Many of the country’s residents, including expatriates and locals, have called for the continuation of neighbourhood groceries because they offer them “necessary and timely” services.
Recently, the Ministry of Business and Trade (MBT) had announced a plan to close down the small groceries in the country, estimated to be around 7,100, and hence renewed their licences only until September 15. The licences used to be renewed annually.
However, the Central Municipal Council (CMC) has passed recommendations at its current session, calling for the continuation of these outlets saying that these shops are vital for both locals and expatriates and they offer much needed services.
“It is not logical that one drives all the way to the nearest mall to get some bread or milk while it can be bought in the neighbourhood,” CMC vice-chairman once said, summing up the easily accessible services of such outlets.

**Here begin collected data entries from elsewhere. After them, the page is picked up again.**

/-- Open a command's rows while the merge tree has room and no indirection entry makes the next wait; deal its chunks and route
its requests (R83, R167, R217, R219). -/
def State.openWaiting (s : State) (x serial : Nat) : Nat → State
  | 0 => (s.dealCmd x serial).routeCmd x serial
  | f + 1 =>
    match s.cmd x serial with
    | none => s
    | some c =>
      match c.waiting with
      | [] => (s.dealCmd x serial).routeCmd x serial
      | sp :: rest =>
        if c.stop || c.aborted then (s.modCmd x serial fun d => { d with waiting := [] }).openWaiting x serial f
        else if 4096 ≤ s.openRows x ∨ s.sendStuck x = true then (s.dealCmd x serial).routeCmd x serial
        else match needAll (fun v => s.indexNeed (s.versOf c) v.1) sp.rows with
        | .wait => (s.dealCmd x serial).routeCmd x serial
        | .lost => (s.loseCmd x serial).openWaiting x serial f
        | .go => ((s.modCmd x serial fun d => { d with waiting := rest }).openSpec x c (s.poolJob x c) sp).openWaiting x serial f

def State.resumeCmd (s : State) (x serial : Nat) : State :=
  match s.cmd x serial with
  | none => s
  | some c => s.openWaiting x serial (c.waiting.length + 1)

/-- ROUTING_CONTEXT_RESUME: contexts that waited for room go on (R83, R219); so do the updates and sub-commands the stack
holds. -/
def execRoutingContextResume (x : StackId) (s : State) : Host.Outcome State Fault Refusal :=
  if !s.stackLive x then .next s
  else
    let s1 := ((s.server x).cmds.filter fun c => c.started && !(c.todo.isEmpty && c.waiting.isEmpty && c.chunks.isEmpty)).foldl
      (fun acc c => acc.resumeCmd x c.serial) s
    .next ((s1.routeServer x).routeUpdates x)

/-! ## NEIGH_AGG (R200 to R203, R212 to R217) -/

/-- Edges that pool: out-of-range ones contribute nothing under SKIP and a zero row under ZERO (R212). -/
def splitOob (g : Nat) (vs : List Version) (l : List Edge) : List Edge × List Edge :=
  (l.filter fun e => !vOob g vs e.id, l.filter fun e => vOob g vs e.id)

/-- The fault of an out-of-range id or a malformed vertex, at a seed's position. -/
def State.seedFault (s : State) (x serial reason p : Nat) : State := s.modCmd x serial fun d => d.addFault reason (some p)

/-- What was read for an edge spoils the row that pools it: its id, or, unless the edge is out of range and contributes nothing, its
weight (R98, R212). -/
def Edge.spoils (g : Nat) (vs : List Version) (zero : Bool) (e : Edge) : Bool := e.poison || (e.wbad && (zero || !vOob g vs e.id))

/-- The row of a seed whose edges have been read (R202, R203, R212): its out-of-range neighbours count whatever was read poisoned, and
under FAULT leave it unwritten; `hub` is a hub's first edge position (R214). -/
def State.neighRow (s : State) (x : Nat) (c : SCmd) (vs : List Version) (p v : Nat) (es : List Edge) (hub : Option Nat) :
    Option RowSpec × State :=
  let g := c.graph
  let zero := cOob c.raw == 2
  let clean := es.filter (!·.poison)
  let (ok, out) := splitOob g vs clean
  let s1 := if es.any fun e => e.poison || e.wbad then s.meetPoison x c.serial else s
  let s2 := s1.countOob x c.serial out.length
  let bad := es.any (Edge.spoils g vs zero)
  if !out.isEmpty && cOob c.raw == 0 then
    (none, (if bad then s2.lostPoison x c.serial else s2).seedFault x c.serial 0x87 p)
  else if bad then (some { out := p, seed := p, poison := true }, s2)
  else
    let self := if bitOf (cMode c.raw) 4 then [(v, one32)] else []
    let z := if zero then out.map (·.w) else []
    (some { out := p, seed := p, rows := self ++ (if hub.isNone then ok.map fun e => (e.id, e.w) else []), zeros := z
            n := ok.length + z.length + self.length
            hub := hub.map fun start => (start, es.map fun e => (e.id, e.w, !vOob g vs e.id)) }, s2)

/-- The row of one seed, if one is to be written; a reason ends the command (R198), or it waits. -/
def State.neighSeed (s : State) (x : Nat) (c : SCmd) (vs : List Version) (p : Nat) (seed : Nat × Bool) :
    Except Nat (Option RowSpec) × State :=
  let g := c.graph
  if seed.2 then (.ok (some { out := p, seed := p, poison := true }), s.meetPoison x c.serial)
  else if vOob g vs seed.1 then
    (let s1 := s.countOob x c.serial 1
     if cOob c.raw = 0 then (.ok none, s1.seedFault x c.serial 0x87 p) else (.ok (some { out := p, seed := p }), s1))
  else
    match s.vertexEdges x g seed.1 with
    | (.error r, s1) => (.error r, s1)
    | (.ok v, s1) =>
      if v.malformed then (.ok none, s1.seedFault x c.serial 0x8E p)
      else if v.poison then (.ok (some { out := p, seed := p, poison := true }), s1.meetPoison x c.serial)
      else
        -- each edge of a hub is read once too, and its out-of-range neighbours are judged before any of the row is done (R212, R223)
        match s1.edgesAt x g (cPool c.raw == 5) v.start v.deg with
        | (.error r, s2) => (.error r, s2)
        | (.ok es, s2) =>
          let hub := decide (2 ^ c.hlog < v.deg)
          let s3 := if hub then s2.count64 (pgSor (32 * x) + 0x294) 1 else s2.count64 (pgSor (32 * x) + 0x2A8) v.deg
          let (sp, s4) := s3.neighRow x c vs p seed.1 es (if hub then some v.start else none)
          (.ok sp, s4)

/-- The rows of the seeds in order; none when a read must wait. -/
def State.neighSeeds (s : State) (x : Nat) (c : SCmd) (vs : List Version) : Nat → List (Nat × Bool) → Option State
  | _, [] => some s
  | p, seed :: l =>
    match s.neighSeed x c vs p seed with
    | (.error r, s1) => s1.graphStop x c.serial r
    | (.ok none, s1) => s1.neighSeeds x c vs (p + 1) l
    | (.ok (some sp), s1) => (s1.modCmd x c.serial fun d => { d with waiting := d.waiting ++ [sp] }).neighSeeds x c vs (p + 1) l

/-- NEIGH_AGG: the seeds' neighbours are expanded in order, and each seed's row is opened (R202). -/
def execNeighAgg (x : StackId) (s : State) : Host.Outcome State Fault Refusal :=
  match s.startable x opNEIGH with
  | none => .next s
  | some c =>
    let s0 := s.startCmd x c.serial
    if s.cmdNeed x c = .lost then .next (s.loseCmd x c.serial)
    else if c.stop then .next s0
    else
      match s0.readList (agStack x) (dfld c.raw 8 6) (cN c.raw) (cIdxW c.raw) .stk x with
      | (none, s1) => .next (s1.endFault x c.serial 0x06)
      | (some seeds, s1) =>
        match s1.neighSeeds x c (s1.versOf c) 0 seeds with
        | none => .next s
        | some s2 => .next (s2.resumeCmd x c.serial)

/-- A chunk's neighbours at an engine (R217): the rows of its stack are pooled, at the lead in the row's own bag (R218), elsewhere
into a partial for it; rows of other stacks are sent there; rows of other modules are gathered until the hub's last chunk (R222). -/
def State.expandChunk (s : State) (e : Nat) (k : Chunk) : State :=
  let y := e / 32
  let x := k.lead
  let drop := fun (n : Nat) (t : State) => t.modBag x k.bag fun b => { b with left := b.left - n, chunksLeft := b.chunksLeft - 1 }
  match s.cmd x k.cmd, (s.server x).bags.find? fun b => b.uid == k.bag with
  | some c, some row =>
    if c.stop || c.aborted then drop 1 s
    else
      let vs := s.versOf c
      let s1 := (s.count64 (pgSor e + 0x208) 1).count64 (pgSor e + 0x210) (k.hi - k.lo)
      let (r, s2) := s1.resolveVerts vs k.edges { ord := if y = x then row.ords else 0 }
      match r.fault with
      | some f => (drop 1 (if r.poison then s2.lostPoison x k.cmd else s2)).endFault x k.cmd f
      | none =>
        let s3 := ((if r.poison then s2.meetPoison x k.cmd else s2).modBag x k.bag fun b =>
          { b with poison := b.poison || r.poison, far := b.far ++ r.remote.filter fun q => !comesBack row q }).noteSpread (x, k.bag)
            (r.refs.any (·.srv != x)) (!r.remote.isEmpty)
        let r1 := { r with remote := r.remote.filter (comesBack row) }
        if y = x then
          let (mine, s4) := (drop 1 s3).treeRows x row (x, k.bag) r1
          let (reqs, s5) := s4.ownRows x row mine.refs
          let s6 := (s5.modBag x k.bag fun b => b.expect mine reqs).sendRemote x row mine.remote
          ((s6.modCmd x k.cmd fun d => { d with todo := d.todo ++ reqs }).closeHub x k.bag).routeCmd x k.cmd
        else
          let b : Bag :=
            { uid := s3.serial, cmd := row.cmd, lead := x, pos := 0, n := row.n, kind := row.kind, nelem := row.nelem, ofmt := row.ofmt
              dst := row.dst, bytes := row.bytes, sink := .bag x k.bag }
          let (reqs, s4) := ({ drop 0 s3 with serial := s3.serial + 1 } : State).openTree y b (x, k.bag) r1
          ((s4.modServer y fun v => { v with todo := v.todo ++ reqs }).closeHub x k.bag).routeServer y
  | _, _ => s

/-- CHUNK_TASK_EXPAND: an engine's control core expands the oldest chunk that it holds, unless an indirection entry makes it wait
(R167, R217). -/
def execChunkTaskExpand (e : EngineId) (s : State) : Host.Outcome State Fault Refusal :=
  match (s.unit e).chunks with
  | [] => .next s
  | k :: rest =>
    let need : Need := match s.cmd k.lead k.cmd with
      | some c => if c.stop then .go else needAll (fun v => s.indexNeed (s.versOf c) v.1) k.edges
      | none => .go
    let s1 := s.modUnit e fun u => { u with chunks := rest }
    .next (match need with
      | .wait => s
      | .lost => s1.loseCmd k.lead k.cmd
      | .go => s1.expandChunk e k)

/-! ## SAMPLE_AGG (R204 to R212) -/

/-- mix64 of R210. -/
def mix64 (z : Nat) : Nat :=
  let z1 := z ^^^ (z >>> 30)
  let z2 := z1 * 0xBF58476D1CE4E5B9 % 2 ^ 64
  let z3 := z2 ^^^ (z2 >>> 27)
  let z4 := z3 * 0x94D049BB133111EB % 2 ^ 64
  z4 ^^^ (z4 >>> 31)

/-- Draw j of an expansion, below i + 1: from the key, or from the hardware random source when RSEED is 0 (R210, R211). -/
def State.draw (s : State) (key : Option Nat) (j i : Nat) : Nat × State :=
  match key with
  | some k => (((mix64 ((k + j * 0x9E3779B97F4A7C15) % 2 ^ 64) >>> 32) * (i + 1)) >>> 32, s)
  | none => (((((Config.randomBytes s.free).toNat % 2 ^ 64) >>> 32) * (i + 1)) >>> 32, { s with free := s.free + 1 })

/-- The loop of R209: `left` draws remain, the next is draw `j` at `i`. -/
def State.choose (s : State) (key : Option Nat) : Nat → Nat → Nat → List Nat → List Nat × State
  | 0, _, _, ch => (ch, s)
  | left + 1, j, i, ch =>
    let (t, s1) := s.draw key j i
    s1.choose key left (j + 1) (i + 1) (insNat ch (if ch.contains t then i else t))

/-- A sampled vertex in a slot, and whether its id and its edge's weight were read poisoned. -/
structure Smp where
  id : Nat
  w : Nat
  poison : Bool
  wbad : Bool
  oob : Bool
  deriving DecidableEq

/-- The expansion of one vertex at one hop: its slots, and what spoils the rows that depend on it. -/
structure Hop where
  slots : List (Option Smp)
  malformed : Bool := false
  poison : Bool := false

/-- Sample up to `f` neighbours of a vertex (R209). -/
def State.sampleAt (s : State) (x g : Nat) (wsum : Bool) (vs : List Version) (key : Option Nat) (v f : Nat) :
    Except Nat Hop × State :=
  match s.vertexEdges x g v with
  | (.error r, s1) => (.error r, s1)
  | (.ok ve, s1) =>
    let empty := List.replicate f none
    if ve.malformed || ve.poison then (.ok { slots := empty, malformed := ve.malformed, poison := ve.poison }, s1)
    else
      let smp := fun e : Edge => some { id := e.id, w := e.w, poison := e.poison, wbad := e.wbad, oob := !e.poison && vOob g vs e.id : Smp }
      if ve.deg ≤ f then
        match s1.edgesAt x g wsum ve.start ve.deg with
        | (.error r, s2) => (.error r, s2)
        | (.ok es, s2) => (.ok { slots := (es.map smp ++ empty).take f }, s2.count64 (pgSor (32 * x) + 0x2A8) ve.deg)
      else
        let (ch, s2) := s1.choose key f 1 (ve.deg - f) []
        let s3 := (s2.count64 (pgSor (32 * x) + 0x2A0) f).count64 (pgSor (32 * x) + 0x2A8) f
        let rec go (t : State) : List Nat → Except Nat (List (Option Smp)) × State
          | [] => (.ok [], t)
          | q :: l =>
            match t.edgesAt x g wsum (ve.start + q) 1 with
            | (.error r, t1) => (.error r, t1)
            | (.ok es, t1) =>
              match go t1 l with
              | (.error r, t2) => (.error r, t2)
              | (.ok rest, t2) => (.ok (es.map smp ++ rest), t2)
        match go s3 ch with
        | (.error r, s4) => (.error r, s4)
        | (.ok sl, s4) => (.ok { slots := sl }, s4)

/-- One group of slots of a hop: its parent, the parent's slot number, what was sampled, and whether the rows that depend on
the group are unwritten or poisoned. -/
structure Grp where
  parent : Option Smp
  slots : List (Option Smp)
  bad : Bool
  poison : Bool

/-- The slots of a group with the spoiling that their children inherit. -/
def Grp.children (g : Grp) : List (Option Smp × Bool × Bool) :=
  g.slots.map fun o => (o, g.bad, g.poison || match o with | some v => v.poison | none => false)

/-- Expand the parents of one hop in slot order (R205): `h` the hop, `f` its fanout, `pk` the P of R210 for a parent's slot
number. -/
def State.expandHop (s : State) (x g : Nat) (wsum : Bool) (vs : List Version) (base : Option Nat) (h f : Nat) (pk : Nat → Nat) :
    Nat → List (Option Smp × Bool × Bool) → Except Nat (List Grp) × State
  | _, [] => (.ok [], s)
  | i, (o, bad, poison) :: l =>
    let key := base.map fun k => k ^^^ (h * 4096 + pk i)
    let live := match o with | some v => if v.oob || v.poison then none else some v | none => none
    let (res, s1) : Except Nat Hop × State := match live with
      | some v => s.sampleAt x g wsum vs key v.id f
      | none => (.ok { slots := List.replicate f none }, s)
    match res with
    | .error r => (.error r, s1)
    | .ok hp =>
      match s1.expandHop x g wsum vs base h f pk (i + 1) l with
      | (.error r, s2) => (.error r, s2)
      | (.ok gs, s2) => (.ok ({ parent := live, slots := hp.slots, bad := bad || hp.malformed, poison := poison || hp.poison } :: gs), s2)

CMC member Hamad Saleh al-Houl told local Arabic daily Arrayah that the decision of the MBT in this regard had to be reviewed because of its multiple negative consequences on the community.
“People get used to deal with such groceries to get their needs. Moreover such shops benefit a significant segment of the middle class of locals, including the elderly, widows and divorcees. They depend entirely on the rents of these shops or operating them through somebody,” he said.
He also pointed out that for simple needs, it was not acceptable to drive all the way to the nearest shopping centre and then look for parking, while one can pick them from a grocery nearby .
He indicated that the same decision was on the table in 2009 and officials found out that implementation was practically impossible so they withdrew it. “Further, the available alternative is not feasible because of the shortage in commercial venues and high rental rates of commercial outlets.”
Mohamed al-Shafi, CMC member, also stressed the advantages of small groceries and demanded that the decision to close them down should be reviewed. He said that these shops had been granted permits to operate for more than 15 years and they had been doing great services to the local communities.
Some operators of the groceries said they had never caused any nuisance to the residents in their respective neighbourhoods. On the contrary they saw themselves as doing them a great though simple service.
“I am not only easily accessible but I am just a call away to deliver the needs of the neighbouring inhabitants, who are used to my timely services with no extra charges and some times with delayed payment,” said an Asian grocer.
He expected that the possible implementation of such a decision could end his business.
“Anyway, the licence is usually renewed every year, and I am sure that my sponsor would sort it out somehow,” he said expressing his confidence that his business would continue to operate as usual.
Meanwhile, businessman Abudlaziz al-Emadi, former vice-chairman of Qatar Chamber, defended the MBT plan, saying that it was time to upgrade the beautiful and civilised look of the country. He explained that such groceries used to serve labourers in the first place, and they had been moved away from family residential areas. Consequently, the existence of such shops was no longer justified. Meanwhile, he said that the MBT move to allocate shops in commercial complexes for groceries outside residential areas should go along with that decision, taking into consideration that the rental rates would be moderate.